======== Records supplied
-- ==== Sys2Proof/Safety.lean ====
section
/-! DEFINITION. The terms the statements are made of: when an instruction can issue, the state after it, and what a register
instruction may change. -/

namespace Sys2Proof.Safety

open Sys2Proof.Machine

/-- The ACT lanes of the entry the cursor stands on (03 R35). -/
def actLanes (g : Group) (cu : Cursor) : W64 := (entAt g cu.ent).act

/-- The active lanes of an instruction: the ACT lanes for which its guard is true (05 R65). -/
def active (i : Instr) (g : Group) (cu : Cursor) : W64 := guardLanes g i (actLanes g cu)

/-- The address of the next instruction in order (09 R101). -/
def fallThrough (i : Instr) (g : Group) (cu : Cursor) : W64 := nextPc g (entAt g cu.ent).pc (controlFamily i) (twoWords i)

/-- The state in which the cursor is gone and group `g'` stands in the place of the group of its number. Everything else, all of
memory and every other group among it, is as it was. -/
def after (s : State) (g' : Group) : State := setGroup { s with cur := none } g'

/-- Instruction `i` can issue in state `s`: the cursor stands on an entry of group `g`, the word is an instruction of the group
(05 R74), its mode admits it (05 R72), its entry waits for no access of an earlier issue (13 R165), no result of the group is outstanding
(03 R49) and no register released (03 R51), a lane lives, the core's trace is off for the context, and the instruction has not been tagged
for a sample (29 R351, R355). -/
structure Runs (i : Instr) (s : State) (cu : Cursor) (g : Group) : Prop where
  cursor : s.cur = some cu
  group : getGroup s cu.gid = some g
  legal : encOk g i (entAt g cu.ent).pc = true
  mode : privileged i = true → g.sys = true
  ready : (entAt g cu.ent).busy = false
  settled : g.pend = []
  kept : g.released = 0
  alive : liveMask g ≠ 0
  untraced : tracing s g.core g.pasid = false
  unsampled : mapGet 0 s.tags (16 * g.gid + cu.ent) = 0

/-- What an instruction writes: for each active lane its v and p registers, once its s, q, a and i registers, as lists of register
numbers and values. `late` marks a result of variable latency, which may be outstanding after the instruction (03 R48, R49). -/
structure Effect where
  v : Nat → List (Nat × W32) := fun _ => []
  p : Nat → List (Nat × Bool) := fun _ => []
  s : List (Nat × W32) := []
  q : List (Nat × Bool) := []
  a : List (Nat × AReg) := []
  i : List (Nat × IReg) := []
  late : Bool := false

/-- The value a list of writes gives register `r`, else `d`. -/
def look {α : Type} (l : List (Nat × α)) (r : Nat) (d : α) : α := ((l.find? fun x => x.1 == r).map (·.2)).getD d

/-- A group differs only in its registers, its lanes, its split table, its frames and what retirement counts. -/
def OnlyRegs (g g' : Group) : Prop :=
  g' = { g with v := g'.v, p := g'.p, s := g'.s, a := g'.a, q := g'.q, i := g'.i, lanes := g'.lanes, ents := g'.ents,
                frames := g'.frames, retired := g'.retired, released := g'.released, pend := g'.pend, spark := g'.spark }

/-- The lanes of `act` go on at `next`; no lane's call stack, spill depth, exit or parking changes, and the meeting address of a
lane that is not held at it does not. -/
structure GoesOn (g g' : Group) (act : W64) (next : Nat → W64) : Prop where
  count : g'.lanes.length = g.lanes.length
  pc : ∀ l, l < g.lanes.length → (laneAt g' l).pc = if act.getLsbD l then next l else (laneAt g l).pc
  stack : ∀ l, (laneAt g' l).stack = (laneAt g l).stack
  depth : ∀ l, (laneAt g' l).sd = (laneAt g l).sd
  exited : ∀ l, (laneAt g' l).exited = (laneAt g l).exited
  park : ∀ l, (laneAt g' l).park = (laneAt g l).park
  meet : ∀ l, (laneAt g l).held = false → (laneAt g' l).meet = (laneAt g l).meet

/-- The trap frames stay: only frames all of whose lanes have exited may go, from the top (17 R213). -/
structure FramesStay (g g' : Group) : Prop where
  below : g'.frames <+: g.frames
  same : (∀ f, g.frames.getLast? = some f → f.h &&& liveMask g ≠ 0) → g'.frames = g.frames

/-- The registers of `g'` are those of `g` but for what `f` writes in the lanes of `on`; a write to pt or qt is discarded
(05 R58). -/
structure RegsAre (g g' : Group) (on : W64) (f : Effect) : Prop where
  v : ∀ r l, l < 64 → getV g' r l = if l < g.w ∧ on.getLsbD l = true then look (f.v l) r (getV g r l) else getV g r l
  p : ∀ r l, l < 64 → r ≠ 7 →
    getPl g' r l = if l < g.w ∧ on.getLsbD l = true then look (f.p l) r (getPl g r l) else getPl g r l
  pt : ∀ l, getPl g' 7 l = getPl g 7 l
  s : ∀ r, getS g' r = if on ≠ 0 then look f.s r (getS g r) else getS g r
  q : ∀ r, r ≠ 7 → getQ g' r = if on ≠ 0 then look f.q r (getQ g r) else getQ g r
  qt : getQ g' 7 = true
  a : ∀ r, getA g' r = if on ≠ 0 then look f.a r (getA g r) else getA g r
  i : ∀ r, getI g' r = if on ≠ 0 then look f.i r (getI g r) else getI g r

/-- A register instruction, where `P` holds of the state, its group and the active lanes: it completes; its registers, once
outstanding results are written, are as `f` gives them from the state and the group it read, nothing is outstanding unless it is
late, its ACT lanes go on at the fall-through, and nothing else changes. -/
def RegOpWhen (i : Instr) (P : State → Group → W64 → Prop) (f : State → Group → W64 → Effect) : Prop :=
  ∀ s cu g, Runs i s cu g → P s g (active i g cu) → ∃ g', exec i s = .next (after s g') ∧ OnlyRegs g g' ∧
    RegsAre g (landAll g') (active i g cu) (f s g (active i g cu)) ∧ ((f s g (active i g cu)).late = false → g'.pend = []) ∧
    GoesOn g g' (actLanes g cu) (fun _ => fallThrough i g cu) ∧ FramesStay g g'

/-- A register instruction that completes wherever it can issue. -/
def RegOp (i : Instr) (f : Group → W64 → Effect) : Prop := RegOpWhen i (fun _ _ _ => True) fun _ g on => f g on

/-- One register in each active lane. -/
def lane32 (d : BitVec 6) (x : Nat → W32) : Effect := { v := fun l => [(d.toNat, x l)] }

/-- A pair of registers in each active lane, the low word in the lower one (05 R58). -/
def lane64 (d : BitVec 6) (x : Nat → W64) : Effect :=
  { v := fun l => [(d.toNat, (x l).extractLsb' 0 32), (d.toNat + 1, (x l).extractLsb' 32 32)] }

/-- One register in each active lane, of variable latency. -/
def late32 (d : BitVec 6) (x : Nat → W32) : Effect := { lane32 d x with late := true }

/-- A pair of registers in each active lane, of variable latency. -/
def late64 (d : BitVec 6) (x : Nat → W64) : Effect := { lane64 d x with late := true }

/-- One predicate in each active lane. -/
def laneBool (d : BitVec 3) (x : Nat → Bool) : Effect := { p := fun l => [(d.toNat, x l)] }

/-- One uniform register. -/
def uni32 (d : BitVec 6) (x : W32) : Effect := { s := [(d.toNat, x)] }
================
■ Problem details:
Beginning with the first line of the entries, repeat each line exactly until you have reproduced the one containing "(03 R35). -/", and add nothing further.

■ Exercise result:
-- ==== Sys2Proof/Safety.lean ====
section
/-! DEFINITION. The terms the statements are made of: when an instruction can issue, the state after it, and what a register
instruction may change. -/

namespace Sys2Proof.Safety

open Sys2Proof.Machine

/-- The ACT lanes of the entry the cursor stands on (03 R35). -/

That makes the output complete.